**Problem to work on:**
Please restate, word for word, the lines below that begin at the one with "c2 .captureTorn [serial, k.seq] else c2" and end at the one with "comes from the". Leave out all other lines.

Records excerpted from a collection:
Start of Block
/-! ### Captures at the barn (R345 to R347) -/
/-- Is a record of this leaf, slot's sheaf and sequence number sealed here? -/
def capSealed (c : Chan) (serial tag seq : Nat) : Bool :=
  c.gran.recs.any (fun r => decide (r.typ = 3) && decide (r.tag = tag) && decide (gf (r.grans.getD 1 0#256) 151 88 = seq) &&
    decide (gf (r.grans.getD 2 0#256) 63 0 = serial))
/-- The open record a packet belongs to. -/
def capMine (p : Nat) (g : Gran) (k : OpenCap) : Bool :=
  decide (k.port = p) && decide (k.slot = gf g 13 9) && decide (k.tag = gf g 47 16) && decide (k.seq = gf g 207 144)
/-- A packet for no open record: discarded, and counted when its record is sealed (R346). -/
def capLate (p : Nat) (g : Gran) (c : Chan) : Chan :=
  if capSealed c (chanPort c p).far.serial (gf g 47 16) (gf g 207 144) then
    { c with gran := { c.gran with lateDrop := ctrInc c.gran.lateDrop } }
  else c
/-- A record lies at a barn's replay on its way through (R353): the port of a rank. -/
def passPort (c : Chan) (tag rank : Nat) : Nat :=
  match ((sheafOf c tag).map Sheaf.route).bind (fun r => r.find? (fun m => decide (m.rank = rank))) with
  | some m => m.port
  | none => 256
/-- A replay packet on its way through a channel: an open packet names the rank, the others follow it (assumption 61). -/
def capPass (gs : List Granule) (c : Chan) : Chan :=
  let g := (gs.headD {}).data
  let tag := gf g 47 16
  let seq := gf g 207 144
  let open_ := decide (gf g 7 0 = 0x60)
  let p := if open_ then passPort c tag (gf g 65 48)
    else ((c.gran.passing.find? (fun x => decide (x.1 = tag) && decide (x.2.1 = seq))).map (fun x => x.2.2)).getD 256
  let keep := c.gran.passing.filter (fun x => !(decide (x.1 = tag) && decide (x.2.1 = seq)))
  chanSend { c with gran := { c.gran with passing := if gf g 7 0 = 0x62 then keep else (tag, seq, p) :: keep } } p 2 gs true
/-- A capture open packet (R345, R350). -/
def chanCapOpen (p : Nat) (o0 o1 : Gran) (c : Chan) : Chan :=
  if gbit o0 8 then capPass [plain o0, plain o1] c
  else
    match sheafOf c (gf o0 47 16) with
    | none => c
    | some s =>
      if c.gran.caps.any (capMine p o0) then c
      else if capSealed c (chanPort c p).far.serial s.tag (gf o0 207 144) then capLate p o0 c
      else
        let k : OpenCap := { port := p, slot := gf o0 13 9, tag := s.tag, rank := gf o0 65 48, seq := gf o0 207 144,
                             full := gbit o0 14 && !s.descOnly, source := gf o0 95 80, genTag := gf o0 143 96, time := gf o1 63 0,
                             hostRef := gf o1 127 64, length := gf o1 159 128, switched := s.descOnly,
                             desc := !effLedgerFull c.start.strictForce s.program, lastAt := chanClock c }
        { c with gran := { c.gran with caps := c.gran.caps ++ [k] } }
/-- Capture data (R345): the bytes stand at their offset. -/
def chanCapData (p : Nat) (d0 : Gran) (gs : List Granule) (c : Chan) : Chan :=
  if gbit d0 8 then capPass (plain d0 :: gs) c
  else
    match c.gran.caps.find? (capMine p d0) with
    | none => capLate p d0 c
    | some k =>
      let add := gs.zipIdx.map (fun x => (gf d0 79 48 + 32 * x.2, x.1))
      let k1 := { k with data := if k.full then k.data ++ add else k.data, lastAt := chanClock c }
      { c with gran := { c.gran with caps := c.gran.caps.map (fun x => if capMine p d0 x then k1 else x) } }
/-- Data granules by offset, each once. -/
def insData (x : Nat × Granule) : List (Nat × Granule) → List (Nat × Granule)
  | [] => [x]
  | y :: ys => if x.1 < y.1 then x :: y :: ys else if x.1 = y.1 then x :: ys else y :: insData x ys
/-- Write a capture record (R347). -/
def capWrite (k : OpenCap) (torn : Bool) (bytes : Nat) (hash : Gran) (c0 : Chan) : Chan :=
  let c := { c0 with gran := { c0.gran with caps := c0.gran.caps.filter (fun x => decide (x ≠ k)) } }
  let ds := k.data.foldl (fun a x => insData x a) []
  let held := (ds.map (fun x => min 32 (bytes - x.1))).sum
  let serial := (chanPort c k.port).far.serial
  let g1 := lay [⟨0, 18, k.rank⟩, ⟨18, 1, b2n (decide (held = k.length))⟩, ⟨19, 1, b2n torn⟩, ⟨20, 1, b2n k.desc⟩, ⟨21, 1, b2n k.switched⟩,
    ⟨24, 16, k.source⟩, ⟨40, 48, k.genTag⟩, ⟨88, 64, k.seq⟩, ⟨152, 64, k.time⟩, ⟨216, 32, k.length⟩]
  let g2 := lay [⟨0, 64, serial⟩, ⟨64, 64, k.hostRef⟩, ⟨128, 32, held⟩]
  let rc := match sheafOf c k.tag with | some s => s.rc.toNat | none => 0
  let size := if k.switched then 32 * (4 + granCount k.length) else 32 * (4 + ds.length)
  let r := recWriteAt c 3 k.tag rc ([g1, g2, hash] ++ ds.map (fun x => x.2.data)) true size
  let bad := (ds.zipIdx.filter (fun x => x.1.2.poison)).map (fun x => x.2 + 4)
  let c1 := { r.1 with gran := { r.1.gran with recs := r.1.gran.recs.mapIdx (fun i x => if i = 0 then { x with bad := bad } else x),
                                               torn := if torn then ctrInc r.1.gran.torn else r.1.gran.torn } }
  let c2 := if r.2 then chanEv c1 .ledgerSeqSaturated [] else c1
  match sheafOf c2 k.tag with
  | some s => if torn then siloEv c2 s .captureTorn [serial, k.seq] else c2
  | none => if torn then chanEv c2 .captureTorn [serial, k.seq] else c2
/-- A capture close (R345, R347). -/
def chanCapClose (p : Nat) (c0 c1 : Gran) (c : Chan) : Chan :=
  if gbit c0 8 then capPass [plain c0, plain c1] c
  else
    match c.gran.caps.find? (capMine p c0) with
    | none => capLate p c0 c
    | some k => capWrite k (gbit c0 14) (gf c0 79 48) c1 c
/-- A close has not landed within 1 s of the record's last packet (R346): the record is sealed with the bytes it holds. The hash of granule 3
comes from the close packet, so that here it is a free value (assumption 62). -/
def chanCapTimeout (p slot seq : Nat) (c : Chan) : Chan :=
  let open_ := fun (x : Chan) => x.gran.caps.find? (fun k => decide (k.port = p) && decide (k.slot = slot) && decide (k.seq = seq))
  chanAtClock (fun x => (open_ x).map (fun k => k.lastAt + nsSec)) (fun b =>
    match open_ b with
    | none => b
    | some k => capWrite k true k.length (BitVec.ofNat 256 (Config.free .choice b.free)) { b with free := b.free + 1 }) c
End of Block
**Solution below:**
  | none => if torn then chanEv c2 .captureTorn [serial, k.seq] else c2
/-- A capture close (R345, R347). -/
def chanCapClose (p : Nat) (c0 c1 : Gran) (c : Chan) : Chan :=
  if gbit c0 8 then capPass [plain c0, plain c1] c
  else
    match c.gran.caps.find? (capMine p c0) with
    | none => capLate p c0 c
    | some k => capWrite k (gbit c0 14) (gf c0 79 48) c1 c
/-- A close has not landed within 1 s of the record's last packet (R346): the record is sealed with the bytes it holds. The hash of granule 3
comes from the close packet, so that here it is a free value (assumption 62). -/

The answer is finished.